[Start of section]

-- ==== Sys2Proof/Machine/Engine.lean ====
section
/-! DEFINITION. The matrix engine: MMA, MMA.T and MMA.X with their anchors, chains, checksum vectors and times
(spec/05_tile_commands.md R112 to R116; spec/03_tile.md R72, R73, R76; spec/11_audit_and_replay.md R307 to R309). -/

namespace Sys2Proof.Machine
open Sys2Proof

/-! ### Fields -/

def eARow (v : BitVec 128) : Nat := fld v 32 13
def eBRow (v : BitVec 128) : Nat := fld v 45 13
def eCRow (v : BitVec 128) : Nat := fld v 58 13
def eTRow (v : BitVec 128) : Nat := fld v 71 13
def eK (v : BitVec 128) : Nat := 32 * fld v 84 11
def eFa (v : BitVec 128) : Nat := fld v 95 4
def eFb (v : BitVec 128) : Nat := fld v 99 4
def eFo (v : BitVec 128) : Nat := fld v 103 4
def eAmode (v : BitVec 128) : Nat := fld v 109 2
def eAcc (v : BitVec 128) : Bool := bit v 111
def eOut (v : BitVec 128) : Nat := fld v 112 2
def eSrcA (v : BitVec 128) : Nat := fld v 114 3
def eSrcB (v : BitVec 128) : Nat := fld v 117 3
def eCk (v : BitVec 128) : Bool := bit v 120

def panelA (tr : Bool) (v : BitVec 128) : Panel := ⟨eFa v, bit v 107, tr, eK v⟩
def panelB (v : BitVec 128) : Panel := ⟨eFb v, bit v 108, false, eK v⟩

/-- INT8 slice planes of MMA.X (R116). -/
def planeX (v : BitVec 128) : Panel := ⟨0x6, false, false, eK v⟩

def isFmt (c : Nat) : Bool := c ≤ 9 || c = 0xC

/-- Scaled bit allowed for a format (R110). -/
def scaledOk (c : Nat) (sc : Bool) : Bool :=
  if c ≤ 4 then true else if c = 5 ∨ c = 0xC then sc else !sc

def floatOut (c : Nat) : Bool := c = 0xA || c = 8 || c = 9 || c = 3 || c = 4

/-- P, Q and D of R115. -/
def prodCc (fa fb k : Nat) : Nat :=
  if isWide fa ∨ isWide fb then 4 * k else if fbits fa ≤ 6 ∧ fbits fb ≤ 6 then k / 2 else k

def withCk (ck : Bool) (p : Nat) : Nat := if ck then p + ceilDiv p 32 else p

def mmaP (v : BitVec 128) : Nat := withCk (eCk v) (if eOut v = 3 then 0 else prodCc (eFa v) (eFb v) (eK v))

def mmaQ (tr : Bool) (v : BitVec 128) : Nat :=
  let q := match eAmode v with
    | 2 => 16
    | 1 =>
      if bit v 107 && bit v 108 then ceilDiv (eK v) (min (blockLen (eFa v)) (blockLen (eFb v)))
      else if bit v 107 then ceilDiv (eK v) (blockLen (eFa v))
      else if bit v 108 then ceilDiv (eK v) (blockLen (eFb v)) else 0
    | _ => 0
  if tr then q + 32 else q

def drainCc (out : Nat) (ck : Bool) : Nat :=
  (match out with | 0 => 64 | 2 => 256 | 3 => 16 | _ => 0) + (if ck && (out = 0 || out = 2) then 8 else 0)

/-- Rows an engine verb writes (R111, R115). -/
def outRows (fo out : Nat) (ck : Bool) : Nat :=
  (match out with | 0 => fbits fo | 2 => 256 | 3 => 16 | _ => 0) + (if ck && out ≠ 1 then 8 else 0)

/-- Scratchpad rows of one operand of an engine verb: rows read before it on its port, its scale rows and its panel rows. -/
structure OpRows where
  table : Nat := 0
  scales : Nat
  rows : Nat
  deriving DecidableEq, Repr

/-- The reads of the panel rows: after the rows before them, from the end of the prologue on over the product cc, and sooner
where there are more rows than that; `lag` puts the second port one cc later (log entry 30). -/
def OpRows.panel (x : OpRows) (p q lag : Nat) : PortUse :=
  let start := max (x.table + x.scales) (min q (q + p - x.rows))
  let lag := if x.rows < q + p - start then lag else 0
  readUse (start + lag) (if p = 0 then 0 else x.rows) (q + p - start - lag)

/-- The reads of an operand on its port: a table and the scale rows from issue on, and the panel rows. -/
def OpRows.claims (x : OpRows) (p q lag : Nat) : List PortUse :=
  [⟨0, x.table + x.scales, 1, 1, 0⟩, x.panel p q lag]

/-- An engine verb with its output block in the drain: `lines` cc for the block's rows, and then one cc for each checksum
row; row `k` is written in the last cc of its lines (R115). `a` and `b` are its operands in scratchpad: A on port A, B on port
B, and A in the catcher of a fused pair too. -/
def engInfo (p q d : Nat) (trap : Option Nat) (reads writes pair : List (Nat × Nat)) (never : Bool)
    (rows lines cks : Nat) (a b : OpRows) : VInfo :=
  let first := 5 + q + p + 5
  let step := lines / max 1 rows
  let outs : List PortUse := [⟨first + step - 1, rows, step, 0, 1⟩, ⟨first + lines, cks, 1, 0, 1⟩]
  { unit := .engine, trap := trap, occ := q + p, comp := first + d, reads := reads, writes := writes
    never := never, pairReads := pair
    wAt := [(first + step - 1, step, rows), (first + lines, 1, cks)]
    claims := a.claims p q 0 ++ b.claims p q 1 ++ outs, pairClaims := a.claims p q 0 ++ outs }

/-- The operands of MMA and MMA.T that lie in scratchpad. -/
def rowsA (tr : Bool) (v : BitVec 128) : OpRows :=
  { table := if eAmode v = 2 then 16 else 0
    scales := if eSrcA v = 0 then (panelA tr v).scaleRows else 0
    rows := if eSrcA v = 0 then (panelA tr v).rows else 0 }
def rowsB (v : BitVec 128) : OpRows :=
  { scales := if eSrcB v = 0 then (panelB v).scaleRows else 0, rows := if eSrcB v = 0 then (panelB v).rows else 0 }

/-- The operands of MMA.X: the row of exponents before A. -/
def rowsX (v : BitVec 128) (table : Nat) : OpRows := { table := table, scales := 0, rows := (planeX v).rows }

/-- What the bits of MMA (tr false) or MMA.T decide. -/
def mmaInfo (tr : Bool) (v : BitVec 128) : VInfo :=
  let pa := panelA tr v
  let pb := panelB v
  let ints := eFa v = 6 || eFa v = 7
  let intsB := eFb v = 6 || eFb v = 7
  let nA := if eSrcA v = 0 then pa.allRows else 0
  let nB := if eSrcB v = 0 then pb.allRows else 0
  let nT := if eAmode v = 2 then 16 else 0
  let nC := outRows (eFo v) (eOut v) (eCk v)
  engInfo (mmaP v) (mmaQ tr v) (drainCc (eOut v) (eCk v))
    (firstTrap [
      (commonOk v && zeroF v 121 7, trFormat),
      (isFmt (eFa v) && isFmt (eFb v) && scaledOk (eFa v) (bit v 107) && scaledOk (eFb v) (bit v 108), trFormat),
      (ints = intsB, trFormat),
      (eK v ≠ 0 && ((eFa v ≠ 0xC && eFb v ≠ 0xC) || eK v % 64 = 0), trFormat),
      (srcOk (eSrcA v) && srcOk (eSrcB v), trFormat),
      (if ints then eFo v = 0xD else floatOut (eFo v), trFormat),
      (rowsIn (eARow v) nA && rowsIn (eBRow v) nB && rowsIn (eTRow v) nT && rowsIn (eCRow v) nC, trRow),
      (eAmode v ≠ 0 || !(bit v 107 || bit v 108 || isWide (eFa v) || isWide (eFb v)), trAccum),
      (if eAmode v = 3 then eAcc v else !eAcc v, trAccum),
      (eOut v ≠ 3 || (eAmode v = 1 && !eAcc v && !eCk v), trAccum)])
    [(eARow v, nA), (eBRow v, nB), (eTRow v, nT)] [(eCRow v, nC)] [(eARow v, nA), (eTRow v, nT)] (eAcc v || eOut v = 1)
    (outRows (eFo v) (eOut v) false) (drainCc (eOut v) false) (nC - outRows (eFo v) (eOut v) false)
    (rowsA tr v) (rowsB v)

/-- What the bits of MMA.X decide (R116). -/
def mmaXInfo (v : BitVec 128) : VInfo :=
  let n := (planeX v).allRows
  let nC := outRows (eFo v) (eOut v) (eCk v)
  engInfo (withCk (eCk v) (eK v)) 0 (drainCc (eOut v) (eCk v))
    (firstTrap [
      (commonOk v && zeroF v 100 3 && zeroF v 107 4 && zeroF v 114 6 && zeroF v 121 7, trFormat),
      (eK v ≠ 0 && (eFo v = 0xA || eFo v = 0xB) && eOut v ≠ 3, trFormat),
      (decide (2 ≤ fld v 95 4) && decide (fld v 95 4 ≤ if bit v 99 then 9 else 5), trFormat),
      (rowsIn (eARow v) n && rowsIn (eBRow v) n && rowsIn (eTRow v) 1 && rowsIn (eCRow v) nC, trRow)])
    [(eARow v, n), (eBRow v, n), (eTRow v, 1)] [(eCRow v, nC)] [(eARow v, n), (eTRow v, 1)] (eAcc v || eOut v = 1)
    (outRows (eFo v) (eOut v) false) (drainCc (eOut v) false) (nC - outRows (eFo v) (eOut v) false)
    (rowsX v 1) (rowsX v 0)

/-! ### Sums -/

/-- The exact products of one output element. -/
def sumPairs (c : Acc) : List (Opnd × Opnd) → Acc
  | [] => c
  | p :: ps => sumPairs (accAdd c (numMul p.1.v p.2.v)) ps

/-- Anchor of output element (i, j) with its mode (R83, R113). -/
def mmaAnchor (v : BitVec 128) (table : Nat) (ps : List (Opnd × Opnd)) (e : Nat) : Int :=
  match eAmode v with
  | 0 => if isInt (eFa v) then 150 else tOf (eFa v) + tOf (eFb v) + 1
  | 1 => if isInt (eFa v) then 150 else anchorOf (tOf (eFa v)) (tOf (eFb v)) ps
  | _ => sgn 16 (seqAt table 16 e)

/-- Residues of the operands of one verb: the predicted vectors of R308. -/
def predict (as bs : List (List Num)) (k : Nat) : List Nat × List Nat :=
  let at_ (x : List (List Num)) (i n : Nat) : Nat := residue (((x[i]?).getD [])[n]?.getD .nan)
  let sumA := (List.range k).map fun n => ((List.range 64).foldl (fun r i => r + at_ as i n) 0) % resM
  let sumB := (List.range k).map fun n => ((List.range 64).foldl (fun r j => r + at_ bs j n) 0) % resM
  ((List.range 64).map fun j => (List.range k).foldl (fun r n => (r + at_ bs j n * (sumA[n]?.getD 0)) % resM) 0,
   (List.range 64).map fun i => (List.range k).foldl (fun r n => (r + at_ as i n * (sumB[n]?.getD 0)) % resM) 0)

def addVec (a b : List Nat) : List Nat := (List.range 64).map fun i => ((a[i]?.getD 0) + (b[i]?.getD 0)) % resM

/-- The four checksum rows and four rows of zeros (R308, R309). -/
def checkRows (p q : List Nat) (accs : List Acc) : List (List Byte × List Nat) :=
  let at_ (i j : Nat) : Acc := accs[64 * i + j]?.getD {}
  let skipCol (j : Nat) : Bool := (List.range 64).any fun i => accSkip (at_ i j)
  let skipRow (i : Nat) : Bool := (List.range 64).any fun j => accSkip (at_ i j)
  let obs (f : Nat → Acc) : Nat := (List.range 64).foldl (fun r n => (r + accResidue (f n)) % resM) 0
  let row (xs : List Nat) (sk : Nat → Bool) : List Byte × List Nat :=
    (leBytes 512 (packN 64 (xs.zipIdx.map fun (x, n) => x + b2n (sk n) * 2 ^ 63)), [])
  [row p skipCol, row q skipRow,
   row ((List.range 64).map fun j => obs fun i => at_ i j) skipCol,
   row ((List.range 64).map fun i => obs fun j => at_ i j) skipRow,
   (leBytes 512 0, []), (leBytes 512 0, []), (leBytes 512 0, []), (leBytes 512 0, [])]

/-- Output block, partials or anchor table of the accumulators (R88 to R91, R94, R113). -/
def outBlock (fo out : Nat) (sat : Bool) (accs : List Acc) : List (List Byte × List Nat) :=
  match out with
  | 0 => packRows (fbits fo) (accs.map fun c => (accOut fo sat c, c.psn))
  | 2 => packRows 256 (accs.map fun c => (partOf c, c.psn))
  | 3 => packRows 16 (accs.map fun c => (ofInt 16 c.anchor, c.psn))
  | _ => []

/-- What an engine verb leaves: kept accumulators, or the rows it writes, and its checksum rows (R113, R115,
R308). -/
def engFinish (s : State) (i : Nat) (v : BitVec 128) (accs : List Acc) (pq : List Nat × List Nat) : State × List Wr :=
  let t := tileOf s i
  let ck := eCk v && (!eAcc v || t.eng.keepCk)
  let pq := if eAcc v then (addVec t.eng.pVec pq.1, addVec t.eng.qVec pq.2) else pq
  if eOut v = 1 then
    (setTile s i { t with eng := { t.eng with accs := accs, keep := true, keepCk := ck, pVec := pq.1, qVec := pq.2 } }, [])
  else
    let base := eCRow v + outRows (eFo v) (eOut v) false
    let vecs := ck && eOut v ≠ 3
    let s := setTile s i { t with
      eng := { t.eng with accs := [], keep := false, keepCk := false, pVec := [], qVec := [] }
      spm := { t.spm with unsummed := if vecs || eOut v = 3 then t.spm.unsummed else NSet.add t.spm.unsummed base } }
    (s, wrRows (eCRow v) (outBlock (eFo v) (eOut v) (satBit v) accs) ++
        (if vecs then wrRows base (checkRows pq.1 pq.2 accs) else []))

/-- The chain and drain conditions at issue (R113, R115). -/
def engReady (t : Tile) (v : BitVec 128) (l d : Nat) : Option Nat :=
  firstTrap [(eAcc v = t.eng.keep, trAccum), (d = 0 || decide (t.eng.drainTo ≤ l), trDrain)]

def setDrain (s : State) (i l d : Nat) : State :=
  if d = 0 then s else modTile s i fun t => { t with eng := { t.eng with drainTo := l + 4 + d } }

/-! ### MMA and MMA.T -/

/-- The accumulators of one half after its products (R82, R83, R113): `wa`, `wb` and `table` are the rows read as one
number each, `pa`, `pb` and `pt` their poisoned lanes, `kept` the accumulators a chain goes on with. -/
def mmaAccs (tr : Bool) (v : BitVec 128) (wa wb table : Nat) (pa pb pt : List Nat) (kept : List Acc) : List Acc :=
  let pA := panelA tr v
  let pB := panelB v
  let as := (List.range 64).map (pA.line wa)
  let bs := (List.range 64).map (pB.line wb)
  let badA := (List.range 64).filter (pA.linePsn pa)
  let badB := (List.range 64).filter (pB.linePsn pb)
  (List.range 4096).map fun e =>
    let ps := List.zip (as[e / 64]?.getD []) (bs[e % 64]?.getD [])
    let c : Acc := if eAcc v then kept[e]?.getD {} else { anchor := mmaAnchor v table ps e }
    let c := if eOut v = 3 then c else sumPairs c ps
    { c with psn := c.psn || badA.contains (e / 64) || badB.contains (e % 64) ||
                    (eAmode v = 2 && bitsPsn pt (16 * e) 16) }

/-- The predicted checksum vectors of one half (R308). -/
def mmaPredict (tr : Bool) (v : BitVec 128) (wa wb : Nat) : List Nat × List Nat :=
  let as := (List.range 64).map ((panelA tr v).line wa)
  let bs := (List.range 64).map ((panelB v).line wb)
  if eCk v then predict (as.map (·.map (·.v))) (bs.map (·.map (·.v))) (eK v) else ([], [])
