/-- The word at the head of an outbound buffer as it leaves its tile, with its sideband (R59): EOP on the last word of a
packet, VB on the last word of a short row (R482). -/
def sentWord (s : State) (j : Nat) (o : OutBuf) : Option MeshWord :=
  let t := tileOf s j
  match o.rows with
  | [] => none
  | r :: _ =>
    let bytes := padTo 0 64 (r.bytes.take (min 64 r.count))
    let far := match o.dest with | some (.midway _ _ _ _) => true | _ => false
    some { bytes := bytes
           par := laneBits fun l => laneParity (seqAt (leNat bytes) 64 l)
           psn := laneBits fun l => r.psn.contains l
           vb := BitVec.ofNat 6 (min 64 r.count)
           eop := r.eop && decide (r.count ≤ 64)
           btag := r.btag
           epoch := t.epoch
           rgen := if far then (ringOf s (siteRing j)).gen else 0, tgen := if far then t.gen else 0
           ngen := if far then (match ringTen s (siteRing j) with | some n => (tenOf s n).gen | none => 0) else 0 }

/-- Remove that word. -/
def popWord (o : OutBuf) : OutBuf :=
  match o.rows with
  | [] => o
  | r :: rs =>
    if r.count ≤ 64 then { o with rows := rs }
    else { o with rows := { r with bytes := r.bytes.drop 64, count := r.count - 64
                                   psn := (r.psn.filter (8 ≤ ·)).map (· - 8) } :: rs }

/-! ### Paths of the mesh (R177 to R181) -/

/-- One hop of a path: the site whose port drives the word, the side, the cc, and the field and crossing of a seam or
bridge that it passes. -/
structure Hop where
  site : Nat
  side : Side
  cc : Nat
  cross : Option (Nat × Nat) := none
  deriving DecidableEq, Repr

/-- Where a hop leads: the site of the next virtual tile, inside the field or across its seam or bridge, and whether it
crosses one. -/
def nextTile (s : State) (i : Nat) (sd : Side) : Option (Nat × Bool) :=
  let f := siteField i
  let v := (tileOf s i).vtile.toNat
  let (inside, u, w) : Bool × Nat × Nat := match sd with
    | .north => (decide (8 ≤ v), v - 8, v + 56)
    | .south => (decide (v < 56), v + 8, v - 56)
    | .west => (v % 8 ≠ 0, v - 1, v + 7)
    | .east => (v % 8 ≠ 7, v + 1, v - 7)
  if inside then some (siteOf s f u, false)
  else (neighbour f sd).map fun g => (siteOf s g w, true)

/-- Hop latency (R177). -/
def hopLatency (i : Nat) (sd : Side) (cross : Bool) : Nat :=
  let slack := if sd = .north ∨ sd = .south then 1 else 0
  slack + (if !cross then 1 else if isBridge (siteField i) sd then 25 else 3)

/-- The crossing of a site's port: one for each physical row, or column (R180). -/
def crossingOf (i : Nat) (sd : Side) : Nat := if sd = .north ∨ sd = .south then siteNo i % 9 else siteNo i / 9

/-- The hops of a path that a word enters at a site in cc, and the site and the cc of its arrival. -/
def hopsOf (s : State) (i cc : Nat) : List Side → Option (List Hop × Nat × Nat)
  | [] => some ([], i, cc)
  | sd :: r =>
    match nextTile s i sd with
    | none => none
    | some (j, cross) =>
      (hopsOf s j (cc + hopLatency i sd cross) r).map fun p =>
        ({ site := i, side := sd, cc := cc, cross := if cross then some (siteField i, crossingOf i sd) else none } :: p.1,
         p.2)

/-- A word may enter a crossing in cc: at the start of a slot that the crossing's lanes leave it (R180, R181). -/
def slotOpen (s : State) (f : Nat) (sd : Side) (c cc : Nat) : Bool :=
  let w := 32 - SMap.get 0 (fieldOf s f).lanesLost (Side.no sd * 9 + c)
  let len := if isBridge f sd then 8 else 2
  cc % len = 0 && decide (24 ≤ w) && (w = 32 || cc % (4 * len) ≠ 3 * len)

def portKey (h : Hop) : Nat := Side.no h.side * 2 ^ 20 + h.cc

/-- A hop finds its port claimed, or no slot of its crossing (R178; log entry 76). -/
def hopTaken (s : State) (h : Hop) : Bool :=
  (tileOf s h.site).driven.contains (portKey h) ||
  (match h.cross with | some (f, c) => !slotOpen s f h.side c h.cc | none => false)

[End of section]

Within the material above, copy exactly the lines from the line that holds "eop := r.eop" up to and including the line that holds "r.count - 64".

» **Exercise answer**:
           eop := r.eop && decide (r.count ≤ 64)
           btag := r.btag
           epoch := t.epoch
           rgen := if far then (ringOf s (siteRing j)).gen else 0, tgen := if far then t.gen else 0
           ngen := if far then (match ringTen s (siteRing j) with | some n => (tenOf s n).gen | none => 0) else 0 }

/-- Remove that word. -/
def popWord (o : OutBuf) : OutBuf :=
  match o.rows with
  | [] => o
  | r :: rs =>
    if r.count ≤ 64 then { o with rows := rs }
    else { o with rows := { r with bytes := r.bytes.drop 64, count := r.count - 64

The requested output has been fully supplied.